Print the listing once more, exactly as it stands.

__DATASET CONTENT__.
BEGIN
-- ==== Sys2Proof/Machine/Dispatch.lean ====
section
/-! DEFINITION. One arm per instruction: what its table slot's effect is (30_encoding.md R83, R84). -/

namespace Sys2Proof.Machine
END
__RESPONSE TO THIS EXERCISE__.
-- ==== Sys2Proof/Machine/Dispatch.lean ====
section
/-! DEFINITION. One arm per instruction: what its table slot's effect is (30_encoding.md R83, R84). -/

namespace Sys2Proof.Machine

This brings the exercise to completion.